++++ Provided data

-- ==== Sys2Proof/Laws/Ops.lean ====
section
/-! SUPPORT. What each shared operation can do, said once: events and steps, the report writer's posting, the taking and dispatch
of a directive, parity errors, the head of the write queue, and the pools read as lists. -/

namespace Sys2Proof.Machine

open Sys2Proof

/-! ## Steps and events -/

theorem step_cons (c : Instr) (rest : List Instr) (d : Device) :
    step { pending := c :: rest, dev := d } = exec c { pending := rest, dev := d } := rfl

theorem step_nil (d : Device) : step { pending := [], dev := d } = .next { pending := [], dev := d } := rfl

theorem Device.event_released {d : Device} (h : d.resetN = true) (work : Device → Device) :
    d.event work = (work { d with ports := [] }).settle := by
  simp [Device.event, h]

theorem Device.event_inReset {d : Device} (h : d.resetN = false) (work : Device → Device) :
    d.event work = { d with ports := [] } := by
  simp [Device.event, h]

theorem State.ran_released {s : State} (h : s.dev.resetN = true) (work : Device → Device) :
    s.ran work = .next { s with dev := (work { s.dev with ports := [] }).settle } := by
  simp [State.ran, Device.event_released h]

/-! ## Counts -/

theorem satAdd_le (c r : Nat) : satAdd c r ≤ Config.countLimit :=
  Nat.min_le_left _ _

theorem satAdd_of_le {c r : Nat} (h : c + r ≤ Config.countLimit) : satAdd c r = c + r :=
  Nat.min_eq_right h

theorem countIf_le {b : Bool} {c : Nat} (h : c ≤ Config.countLimit) : countIf b c ≤ Config.countLimit := by
  cases b
  · exact h
  · exact satAdd_le c 1

/-! ## Posting (R163) -/

theorem ReportWriter.posted_cases (w : ReportWriter) (x : Report) :
    (w.accepts = true ∧ w.posted x = { w with queue := w.queue ++ [x] }) ∨
      (w.accepts = false ∧ w.posted x = { w with lost := satAdd w.lost 1 }) := by
  unfold ReportWriter.posted
  cases w.accepts <;> simp

theorem ReportWriter.accepts_iff (w : ReportWriter) :
    w.accepts = true ↔ ∃ r, w.ring = some r ∧ w.queue.length < Config.postQueueDepth ∧
      r.written - r.read + (if w.writing.isSome then 1 else 0) + w.queue.length < r.slotCount := by
  unfold ReportWriter.accepts
  cases w.ring <;> simp

@[simp] theorem ReportWriter.posted_ring (w : ReportWriter) (x : Report) : (w.posted x).ring = w.ring := by
  rcases w.posted_cases x with ⟨-, h⟩ | ⟨-, h⟩ <;> simp [h]

@[simp] theorem ReportWriter.posted_writing (w : ReportWriter) (x : Report) : (w.posted x).writing = w.writing := by
  rcases w.posted_cases x with ⟨-, h⟩ | ⟨-, h⟩ <;> simp [h]

/-! ## Directives (R25, R27) -/

theorem Device.takeDirective_good {d : Device} {k : DirectiveKind} {q : QueuedDirective} {rest : List QueuedDirective}
    (hc : d.engine.current = none) (hq : d.engine.queue = q :: rest) (hk : directiveKind q.directive.kind = k)
    (hp : q.parityOk = true) (run : Device → Directive → Device) :
    d.takeDirective k run = run d.dequeued q.directive := by
  simp [Device.takeDirective, hc, hq, hk, hp]

theorem Device.takeDirective_bad {d : Device} {k : DirectiveKind} {q : QueuedDirective} {rest : List QueuedDirective}
    (hc : d.engine.current = none) (hq : d.engine.queue = q :: rest) (hk : directiveKind q.directive.kind = k)
    (hp : q.parityOk = false) (run : Device → Directive → Device) :
    d.takeDirective k run = d.dequeued.tellMonitor .queue 0 := by
  simp [Device.takeDirective, hc, hq, hk, hp]

/-- What the taking of a directive can come to. -/
theorem Device.takeDirective_cases (d : Device) (k : DirectiveKind) (run : Device → Directive → Device) :
    (∃ q rest, d.engine.current = none ∧ d.engine.queue = q :: rest ∧ directiveKind q.directive.kind = k ∧
        q.parityOk = true ∧ d.takeDirective k run = run d.dequeued q.directive) ∨
      d.takeDirective k run = d.dequeued.tellMonitor .queue 0 ∨ d.takeDirective k run = d := by
  unfold Device.takeDirective
  split
  · rename_i q rest hc hq
    by_cases hk : directiveKind q.directive.kind = k
    · cases hp : q.parityOk
      · exact .inr (.inl (by simp [hk]))
      · exact .inl ⟨q, rest, hc, hq, hk, hp, by simp [hk]⟩
    · exact .inr (.inr (by simp [hk]))
  · exact .inr (.inr rfl)
  · exact .inr (.inr rfl)

theorem Device.dispatch_bypass {d : Device} (h : d.engine.mode = .bypass) (x : Directive)
    (run : Slot → TrackContext → Device) : d.dispatch x run = d.refuse x .bypass := by
  simp [Device.dispatch, h]

theorem Device.dispatch_badSlot {d : Device} (h : d.engine.mode = .normal) {x : Directive}
    (hs : slotOfField x.slotField = none) (run : Slot → TrackContext → Device) :
    d.dispatch x run = d.refuse x .badSlot := by
  simp [Device.dispatch, h, hs]

theorem Device.dispatch_slot {d : Device} (h : d.engine.mode = .normal) {x : Directive} {t : Slot}
    (hs : slotOfField x.slotField = some t) (run : Slot → TrackContext → Device) :
    d.dispatch x run = d.readingTrack t (run t) := by
  simp [Device.dispatch, h, hs]

/-! ## Parity errors (R172 to R176) -/

theorem Device.readingTrack_good {d : Device} {t : Slot} (h : (d.track t).parityOk = true)
    (k : TrackContext → Device) : d.readingTrack t k = k (d.track t) := by
  simp [Device.readingTrack, h]

theorem Device.readingTrack_bad {d : Device} {t : Slot} (h : (d.track t).parityOk = false)
    (k : TrackContext → Device) : d.readingTrack t k = d.tellMonitor .track t.val := by
  simp [Device.readingTrack, h]

theorem Device.tellMonitor_normal {d : Device} (h : d.engine.mode = .normal) (k : ParityCause) (n : Nat) :
    d.tellMonitor k n = d.enterBypass k n := by
  simp [Device.tellMonitor, h]

theorem Device.tellMonitor_bypass {d : Device} (h : d.engine.mode = .bypass) (k : ParityCause) (n : Nat) :
    d.tellMonitor k n = d.repeatFault k n := by
  simp [Device.tellMonitor, h]

@[simp] theorem Device.enterBypass_mode (d : Device) (k : ParityCause) (n : Nat) :
    (d.enterBypass k n).engine.mode = .bypass := rfl

/-! ## The head of the write queue (R10) -/

theorem Device.offerHead_of_dealt {d : Device} (h : ∀ w ∈ d.writeQueue.head?, w.status ≠ .waiting) :
    d.offerHead = d := by
  unfold Device.offerHead
  cases hq : d.writeQueue with
  | nil => rfl
  | cons w rest => simp [h w (by simp [hq])]

theorem Device.offerHead_of_noLane {d : Device} {w : QueuedWrite} {rest : List QueuedWrite}
    (hq : d.writeQueue = w :: rest) (hw : w.status = .waiting) (hl : w.lane = none) :
    d.offerHead = d.answerHead w.beats := by
  simp [Device.offerHead, hq, hw, hl]

theorem Device.offerHead_of_lane {d : Device} {w : QueuedWrite} {rest : List QueuedWrite} {t : Slot}
    (hq : d.writeQueue = w :: rest) (hw : w.status = .waiting) (hl : w.lane = some t) : d.offerHead = d.offer t w := by
  simp [Device.offerHead, hq, hw, hl]

theorem Device.matchBurst_good {d : Device} (h : d.damagedWindows = []) (a : Addr) :
    d.matchBurst a = (d, d.lookup a) := by
  simp [Device.matchBurst, h]

/-! ## The pools as lists -/

theorem mem_poolEntries {α : Type} {i : Nat} {x : α} :
    ∀ {n : Nat} {l : List (Option α)}, (i, x) ∈ poolEntries n l ↔ n ≤ i ∧ l[i - n]? = some (some x)
  | n, [] => by simp [poolEntries]
  | n, none :: l => by
    rw [poolEntries, mem_poolEntries]
    constructor
    · rintro ⟨h, e⟩
      exact ⟨by omega, by rw [show i - n = i - (n + 1) + 1 by omega]; simpa using e⟩
    · rintro ⟨h, e⟩
      rcases Nat.eq_or_lt_of_le h with rfl | h'
      · simp at e
      · exact ⟨h', by rw [show i - n = i - (n + 1) + 1 by omega] at e; simpa using e⟩
  | n, some y :: l => by
    rw [poolEntries, List.mem_cons, mem_poolEntries]
    constructor
    · rintro (h | ⟨h, e⟩)
      · cases h; simp
      · exact ⟨by omega, by rw [show i - n = i - (n + 1) + 1 by omega]; simpa using e⟩
    · rintro ⟨h, e⟩
      rcases Nat.eq_or_lt_of_le h with rfl | h'
      · left; simpa using e.symm
      · right; exact ⟨h', by rw [show i - n = i - (n + 1) + 1 by omega] at e; simpa using e⟩

theorem Device.mem_trackCues {d : Device} {t : Slot} {i : Nat} {c : CueEntry} :
    (i, c) ∈ d.trackCues t ↔ d.cue i = some c ∧ c.track = t := by
  simp [Device.trackCues, mem_poolEntries, Device.cue, Option.join_eq_some_iff]

theorem Device.mem_trackClips {d : Device} {t : Slot} {i : Nat} {c : ClipEntry} :
    (i, c) ∈ d.trackClips t ↔ d.clip i = some c ∧ c.track = t := by
  simp [Device.trackClips, mem_poolEntries, Device.clip, Option.join_eq_some_iff]

theorem mem_insertBy {α : Type} {before : α → α → Bool} {x y : α} :
    ∀ {l : List α}, y ∈ insertBy before x l ↔ y = x ∨ y ∈ l
  | [] => by simp [insertBy]
  | z :: l => by
    unfold insertBy
    split
    · simp
    · simp only [List.mem_cons, mem_insertBy]
      tauto

theorem mem_foldl_insertBy {α : Type} {before : α → α → Bool} {y : α} :
    ∀ {l a : List α}, y ∈ l.foldl (fun b x => insertBy before x b) a ↔ y ∈ l ∨ y ∈ a
  | [], a => by simp
  | z :: l, a => by
    rw [List.foldl_cons, mem_foldl_insertBy, mem_insertBy, List.mem_cons]
    tauto

theorem Device.mem_activeCues {d : Device} {t : Slot} {i : Nat} {c : CueEntry} :
    (i, c) ∈ d.activeCues t ↔ d.cue i = some c ∧ c.track = t ∧ c.status = .active := by
  simp [Device.activeCues, mem_foldl_insertBy, Device.mem_trackCues, and_assoc]

theorem Device.mem_schedule {d : Device} {t : Slot} {i : Nat} {c : ClipEntry} :
    (i, c) ∈ d.schedule t ↔ d.clip i = some c ∧ c.track = t := by
  simp [Device.schedule, mem_foldl_insertBy, Device.mem_trackClips]

/-- The schedule in a clip pool is the device's own. -/
theorem Device.schedule_eq (d : Device) (t : Slot) : d.schedule t = scheduleIn t d.clipPool := rfl

theorem lowestFree_spec {α : Type} {i : Nat} :
    ∀ {n : Nat} {l : List (Option α)}, lowestFree n l = some i →
      n ≤ i ∧ l[i - n]? = some none ∧ ∀ j, n ≤ j → j < i → ∃ x, l[j - n]? = some (some x)
  | n, [], h => by simp [lowestFree] at h
  | n, none :: l, h => by
    simp only [lowestFree, Option.some.injEq] at h
    subst h
    exact ⟨Nat.le_refl _, by simp, fun j h1 h2 => absurd h1 (by omega)⟩
  | n, some x :: l, h => by
    obtain ⟨h1, h2, h3⟩ := lowestFree_spec (n := n + 1) (l := l) (by simpa [lowestFree] using h)
    refine ⟨by omega, by rw [show i - n = i - (n + 1) + 1 by omega]; simpa using h2, fun j h4 h5 => ?_⟩
    rcases Nat.eq_or_lt_of_le h4 with rfl | h'
    · exact ⟨x, by simp⟩
    · obtain ⟨y, hy⟩ := h3 j h' h5
      exact ⟨y, by rw [show j - n = j - (n + 1) + 1 by omega]; simpa using hy⟩

/-! ## The window table (R3, R4) -/

theorem Device.rangeFree_iff {d : Device} {o : Option EntryNo} {b : Addr} {n : Nat} :
    d.rangeFree o b n = true ↔ ∀ (i : EntryNo) (e : WindowEntry), d.windows[i.val] = some e → o ≠ some i →
      rangesOverlap b.toNat n e.window.base.toNat e.window.size = false := by
  simp only [Device.rangeFree, List.all_eq_true, List.mem_finRange, true_implies]
  constructor
  · intro h i e he ho
    have := h i
    simp_all
  · intro h i
    split
    · rfl
    · rename_i e he
      by_cases ho : o = some i
      · simp [ho]
      · simp [ho, h i e he ho]

theorem Device.lookup_spec {d : Device} {a : Addr} {m : WindowMatch} (h : d.lookup a = some m) :
    ∃ e, d.windows[m.entry.val] = some e ∧ m.window = e.window ∧ e.window.holds a = true := by
  obtain ⟨i, -, hi⟩ := List.exists_of_findSome?_eq_some h
  split at hi
  · cases hi
  · rename_i e he
    split at hi
    · cases hi; exact ⟨e, he, rfl, ‹_›⟩
    · cases hi

end Sys2Proof.Machine
end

++++++++

Exercise directions.
Every line of the listing that holds the word "countLimit" is to be found and copied.

Answer section.
theorem satAdd_le (c r : Nat) : satAdd c r ≤ Config.countLimit :=
theorem satAdd_of_le {c r : Nat} (h : c + r ≤ Config.countLimit) : satAdd c r = c + r :=
theorem countIf_le {b : Bool} {c : Nat} (h : c ≤ Config.countLimit) : countIf b c ≤ Config.countLimit := by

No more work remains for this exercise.